EXERCISE DETAILS:
Copy exactly, please, the lines of the data from its start through the line containing "(R37, R43). -/".

[Stored data entries]

_ _ _ _ _ _ _

/-- CFG1 reads the whole of a legal MAXBYTES, which fits 16 bits (R6, R36). -/
theorem regRead_cfg1 {s : State} (h : s.cfg.wf = true) : regRead s .cfg1 = BitVec.ofNat 32 s.cfg.maxBytes := by
  have hmax : s.cfg.maxBytes ≤ 4096 := by
    simp only [Config.wf, Config.maxInRange, Bool.and_eq_true, decide_eq_true_eq] at h
    omega
  apply BitVec.eq_of_toNat_eq
  simp only [regRead, BitVec.toNat_setWidth, BitVec.toNat_ofNat]
  omega

theorem regRead_errcode (s : State) : regRead s .errcode = BitVec.ofNat 32 s.errcode.toNat := by
  apply BitVec.eq_of_toNat_eq
  simp [regRead]

/-! ### What a CTRL write does -/

/-- START while idle (R37). -/
theorem writeCtrl_idle {s : State} {v : Word} (hstart : v.getLsbD 0 = true) (hidle : s.busy = false) :
    writeCtrl v s = startCommand { s with irqen := v.getLsbD 2 } := by
  simp [writeCtrl, hstart, hidle]

/-- START while BUSY (R37, R43). -/
theorem writeCtrl_busy {s : State} {v : Word} (hstart : v.getLsbD 0 = true) (hbusy : s.busy = true) :
    writeCtrl v s = dropWrite { s with irqen := v.getLsbD 2 } := by
  simp [writeCtrl, hstart, hbusy]

/-- No START: IRQEN alone (R39). -/
theorem writeCtrl_noStart {s : State} {v : Word} (hstart : v.getLsbD 0 = false) :
    writeCtrl v s = { s with irqen := v.getLsbD 2 } := by
  rw [writeCtrl, hstart]
  rfl

/-- IRQEN takes bit 2 in every case (R39). -/
@[simp] theorem writeCtrl_irqen (v : Word) (s : State) : (writeCtrl v s).irqen = v.getLsbD 2 := by
  unfold writeCtrl; split_ifs <;> rfl

@[simp] theorem writeCtrl_dmem (v : Word) (s : State) : (writeCtrl v s).dmem = s.dmem := by
  unfold writeCtrl; split_ifs <;> rfl

@[simp] theorem writeCtrl_cmd (v : Word) (s : State) : (writeCtrl v s).cmd = s.cmd := by
  unfold writeCtrl; split_ifs <;> rfl

@[simp] theorem writeCtrl_arg (v : Word) (s : State) : (writeCtrl v s).arg = s.arg := by
  unfold writeCtrl; split_ifs <;> rfl

@[simp] theorem writeCtrl_responses (v : Word) (s : State) : (writeCtrl v s).responses = s.responses := by
  unfold writeCtrl; split_ifs <;> rfl

/-- A CTRL write with SRST = 0 (R37, R39). -/
theorem hostInput_noReset {v : Word} (hv : v.getLsbD 1 = false) (s : State) :
    hostInput (w32 0x0C v) s = respond .okayWrite (writeCtrl v s) := by
  rw [hostInput_writeCtrl, hv]
  rfl

/-! ### Writes that are ignored -/

/-- The read-only registers and the reserved offsets (R34 to R36, R45, R46, R49). -/
theorem regWrite_readOnly {o : Nat} (h : o ∈ [0x00, 0x04, 0x08, 0x14, 0x18] ∨ 0x40 ≤ o) (v : Word) (s : State) :
    regWrite v s (Reg.ofOffset o) = s := by
  obtain h | h := h
  · simp only [List.mem_cons, List.not_mem_nil, or_false] at h
    rcases h with rfl | rfl | rfl | rfl | rfl <;> rfl
  · rw [ofOffset_reserved h, regWrite]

_ _ _ _ _ _ _

YOUR RESPONSE:
/-- CFG1 reads the whole of a legal MAXBYTES, which fits 16 bits (R6, R36). -/
theorem regRead_cfg1 {s : State} (h : s.cfg.wf = true) : regRead s .cfg1 = BitVec.ofNat 32 s.cfg.maxBytes := by
  have hmax : s.cfg.maxBytes ≤ 4096 := by
    simp only [Config.wf, Config.maxInRange, Bool.and_eq_true, decide_eq_true_eq] at h
    omega
  apply BitVec.eq_of_toNat_eq
  simp only [regRead, BitVec.toNat_setWidth, BitVec.toNat_ofNat]
  omega

theorem regRead_errcode (s : State) : regRead s .errcode = BitVec.ofNat 32 s.errcode.toNat := by
  apply BitVec.eq_of_toNat_eq
  simp [regRead]

/-! ### What a CTRL write does -/

/-- START while idle (R37). -/
theorem writeCtrl_idle {s : State} {v : Word} (hstart : v.getLsbD 0 = true) (hidle : s.busy = false) :
    writeCtrl v s = startCommand { s with irqen := v.getLsbD 2 } := by
  simp [writeCtrl, hstart, hidle]

/-- START while BUSY (R37, R43). -/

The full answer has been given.